Der Eigennutz steckt wohl in deinem do ut des selber drin, oder? – Das hat aber nichts mit Mißbrauch zu tun. Wie gesagt halten die Russen sich sehr wohl an bestehende Verträge.

Allerdings frage ich mich, ob ich mir deine Aussage noch einmal auf der Zunge zergehen lassen sollte. »Mit der Rohstoffsituation könnte die Weltgemeinschaft friedlich umgehen, wenn die bestehenden Abhängigkeiten nicht zum eigenen Nutzen mißbraucht würden.« – Heißt im Umkehrschluß: Wenn Rußland bei Geschäften mit uns an den eigenen Nutzen denkt, werden wir damit nicht mehr friedlich umgehen – sondern was? Kriegerisch?

Kurt hat geschrieben:Ich fürchte, eine Option ist der Verzicht auf einen solchen Partner und der Unabhängigkeit zuliebe auch der Verzicht auf Energie. Das meine ich mit Opfern, die zu bringen es sich lohnt, um noch größer Opfer zu verhindern.
Mir ist klar, was du meintest. Das geriete aber zu einer mörderischen Politik. Davor versuche ich dich zu warnen.

Kurt hat geschrieben:Aber ist es nicht an der Zeit, die Nationen zu Regionen zu machen …
Zu Verwaltungsbezirken der Weltregierung? – Wenn es eine solche Weltregierung einmal geben wird, dann wird sie das Böse schlechthin sein. Das wird kommen, aber niemand darf es sich wünschen.

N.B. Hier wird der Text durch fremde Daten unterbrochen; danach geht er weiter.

@[simp] theorem State.modAport_time (s : State) (k : Nat) (f : AportSt → AportSt) : (s.modAport k f).time = s.time := rfl
@[simp] theorem State.modAport_freeCtr (s : State) (k : Nat) (f : AportSt → AportSt) : (s.modAport k f).freeCtr = s.freeCtr := rfl
@[simp] theorem State.modAport_out (s : State) (k : Nat) (f : AportSt → AportSt) : (s.modAport k f).out = s.out := rfl
@[simp] theorem State.modAport_pins (s : State) (k : Nat) (f : AportSt → AportSt) : (s.modAport k f).pins = s.pins := rfl
@[simp] theorem State.modAport_mode (s : State) (k : Nat) (f : AportSt → AportSt) : (s.modAport k f).mode = s.mode := rfl
@[simp] theorem State.modAport_rings (s : State) (k : Nat) (f : AportSt → AportSt) : (s.modAport k f).rings = s.rings := rfl
@[simp] theorem State.modAport_ints (s : State) (k : Nat) (f : AportSt → AportSt) : (s.modAport k f).ints = s.ints := rfl
@[simp] theorem State.modAport_events (s : State) (k : Nat) (f : AportSt → AportSt) : (s.modAport k f).events = s.events := rfl
@[simp] theorem State.modAport_storm (s : State) (k : Nat) (f : AportSt → AportSt) : (s.modAport k f).storm = s.storm := rfl
@[simp] theorem State.modAport_domains (s : State) (k : Nat) (f : AportSt → AportSt) : (s.modAport k f).domains = s.domains := rfl
@[simp] theorem State.modAport_openSets (s : State) (k : Nat) (f : AportSt → AportSt) : (s.modAport k f).openSets = s.openSets := rfl
@[simp] theorem State.modAport_parts (s : State) (k : Nat) (f : AportSt → AportSt) : (s.modAport k f).parts = s.parts := rfl
@[simp] theorem State.modAport_partSeq (s : State) (k : Nat) (f : AportSt → AportSt) : (s.modAport k f).partSeq = s.partSeq := rfl
@[simp] theorem State.modAport_fused (s : State) (k : Nat) (f : AportSt → AportSt) : (s.modAport k f).fused = s.fused := rfl
@[simp] theorem State.modAport_repair (s : State) (k : Nat) (f : AportSt → AportSt) : (s.modAport k f).repair = s.repair := rfl
@[simp] theorem State.modAport_counters (s : State) (k : Nat) (f : AportSt → AportSt) : (s.modAport k f).counters = s.counters := rfl
@[simp] theorem State.modAport_alarms (s : State) (k : Nat) (f : AportSt → AportSt) : (s.modAport k f).alarms = s.alarms := rfl
@[simp] theorem State.modAport_srcs (s : State) (k : Nat) (f : AportSt → AportSt) : (s.modAport k f).srcs = s.srcs := rfl
@[simp] theorem State.modAport_dsts (s : State) (k : Nat) (f : AportSt → AportSt) : (s.modAport k f).dsts = s.dsts := rfl
@[simp] theorem State.modAport_convs (s : State) (k : Nat) (f : AportSt → AportSt) : (s.modAport k f).convs = s.convs := rfl
@[simp] theorem State.modAport_ains (s : State) (k : Nat) (f : AportSt → AportSt) : (s.modAport k f).ains = s.ains := rfl
@[simp] theorem State.modAport_aouts (s : State) (k : Nat) (f : AportSt → AportSt) : (s.modAport k f).aouts = s.aouts := rfl
@[simp] theorem State.modAport_lanes (s : State) (k : Nat) (f : AportSt → AportSt) : (s.modAport k f).lanes = s.lanes := rfl
@[simp] theorem State.modAport_buses (s : State) (k : Nat) (f : AportSt → AportSt) : (s.modAport k f).buses = s.buses := rfl
@[simp] theorem State.modAport_ports (s : State) (k : Nat) (f : AportSt → AportSt) : (s.modAport k f).ports = s.ports := rfl
@[simp] theorem State.modAport_flows (s : State) (k : Nat) (f : AportSt → AportSt) : (s.modAport k f).flows = s.flows := rfl
@[simp] theorem State.modAport_queues (s : State) (k : Nat) (f : AportSt → AportSt) : (s.modAport k f).queues = s.queues := rfl
@[simp] theorem State.modAport_gates (s : State) (k : Nat) (f : AportSt → AportSt) : (s.modAport k f).gates = s.gates := rfl
@[simp] theorem State.modAport_planes (s : State) (k : Nat) (f : AportSt → AportSt) : (s.modAport k f).planes = s.planes := rfl
@[simp] theorem State.modAport_levee (s : State) (k : Nat) (f : AportSt → AportSt) : (s.modAport k f).levee = s.levee := rfl
@[simp] theorem State.modAport_refs (s : State) (k : Nat) (f : AportSt → AportSt) : (s.modAport k f).refs = s.refs := rfl
@[simp] theorem State.modAport_hg (s : State) (k : Nat) (f : AportSt → AportSt) : (s.modAport k f).hg = s.hg := rfl
@[simp] theorem State.modAport_caps (s : State) (k : Nat) (f : AportSt → AportSt) : (s.modAport k f).caps = s.caps := rfl
@[simp] theorem State.modAport_trigs (s : State) (k : Nat) (f : AportSt → AportSt) : (s.modAport k f).trigs = s.trigs := rfl
@[simp] theorem State.modAport_stems (s : State) (k : Nat) (f : AportSt → AportSt) : (s.modAport k f).stems = s.stems := rfl
@[simp] theorem State.modAport_rends (s : State) (k : Nat) (f : AportSt → AportSt) : (s.modAport k f).rends = s.rends := rfl
@[simp] theorem State.modAport_delivs (s : State) (k : Nat) (f : AportSt → AportSt) : (s.modAport k f).delivs = s.delivs := rfl
@[simp] theorem State.modAport_cores (s : State) (k : Nat) (f : AportSt → AportSt) : (s.modAport k f).cores = s.cores := rfl
@[simp] theorem State.modAport_riders (s : State) (k : Nat) (f : AportSt → AportSt) : (s.modAport k f).riders = s.riders := rfl
@[simp] theorem State.modAport_riderDev (s : State) (k : Nat) (f : AportSt → AportSt) : (s.modAport k f).riderDev = s.riderDev := rfl
@[simp] theorem State.modAport_jobs (s : State) (k : Nat) (f : AportSt → AportSt) : (s.modAport k f).jobs = s.jobs := rfl
@[simp] theorem State.modAport_jobSeq (s : State) (k : Nat) (f : AportSt → AportSt) : (s.modAport k f).jobSeq = s.jobSeq := rfl
@[simp] theorem State.modAport_hostFlows (s : State) (k : Nat) (f : AportSt → AportSt) : (s.modAport k f).hostFlows = s.hostFlows := rfl
@[simp] theorem State.modAport_ctxs (s : State) (k : Nat) (f : AportSt → AportSt) : (s.modAport k f).ctxs = s.ctxs := rfl
@[simp] theorem State.modAport_heads (s : State) (k : Nat) (f : AportSt → AportSt) : (s.modAport k f).heads = s.heads := rfl
@[simp] theorem State.modAport_layers (s : State) (k : Nat) (f : AportSt → AportSt) : (s.modAport k f).layers = s.layers := rfl
@[simp] theorem State.modAport_readback (s : State) (k : Nat) (f : AportSt → AportSt) : (s.modAport k f).readback = s.readback := rfl
@[simp] theorem State.modAport_culverts (s : State) (k : Nat) (f : AportSt → AportSt) : (s.modAport k f).culverts = s.culverts := rfl
@[simp] theorem State.modAport_dramStacks (s : State) (k : Nat) (f : AportSt → AportSt) : (s.modAport k f).dramStacks = s.dramStacks := rfl
@[simp] theorem State.modAport_rmem (s : State) (k : Nat) (f : AportSt → AportSt) : (s.modAport k f).rmem = s.rmem := rfl
@[simp] theorem State.modAport_dram (s : State) (k : Nat) (f : AportSt → AportSt) : (s.modAport k f).dram = s.dram := rfl
@[simp] theorem State.modAport_capStamps (s : State) (k : Nat) (f : AportSt → AportSt) : (s.modAport k f).capStamps = s.capStamps := rfl
@[simp] theorem State.modAport_remap (s : State) (k : Nat) (f : AportSt → AportSt) : (s.modAport k f).remap = s.remap := rfl
@[simp] theorem State.modAport_busReqs (s : State) (k : Nat) (f : AportSt → AportSt) : (s.modAport k f).busReqs = s.busReqs := rfl
@[simp] theorem State.modAport_gauges (s : State) (k : Nat) (f : AportSt → AportSt) : (s.modAport k f).gauges = s.gauges := rfl
@[simp] theorem State.modAport_thermal (s : State) (k : Nat) (f : AportSt → AportSt) : (s.modAport k f).thermal = s.thermal := rfl
@[simp] theorem State.modAport_image (s : State) (k : Nat) (f : AportSt → AportSt) : (s.modAport k f).image = s.image := rfl
@[simp] theorem State.modAport_saved (s : State) (k : Nat) (f : AportSt → AportSt) : (s.modAport k f).saved = s.saved := rfl
@[simp] theorem State.modAport_cal (s : State) (k : Nat) (f : AportSt → AportSt) : (s.modAport k f).cal = s.cal := rfl
@[simp] theorem State.modAport_svc (s : State) (k : Nat) (f : AportSt → AportSt) : (s.modAport k f).svc = s.svc := rfl
@[simp] theorem State.modAport_jtag (s : State) (k : Nat) (f : AportSt → AportSt) : (s.modAport k f).jtag = s.jtag := rfl
@[simp] theorem State.modAport_pending (s : State) (k : Nat) (f : AportSt → AportSt) : (s.modAport k f).pending = s.pending := rfl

Kurt hat geschrieben:… und die Staaten zum ewigen Frieden zu verpflichten?
Die Idee war schon bei Kant Murks. Das geht in dieser Welt nur durch Versklavung, und die kann niemals echten Frieden gebären, sondern bestenfalls Friedhofsruhe. (Natürlich gibt es solche Programme: »Völker müssen dir dienen und Geschlechter sich vor dir bücken«, oder: »Alle Könige werden ihn anbeten, alle Heiden werden ihm dienen«. Allein wer das in dieser Welt umzusetzen sich vornimmt, schafft nur das Böse.)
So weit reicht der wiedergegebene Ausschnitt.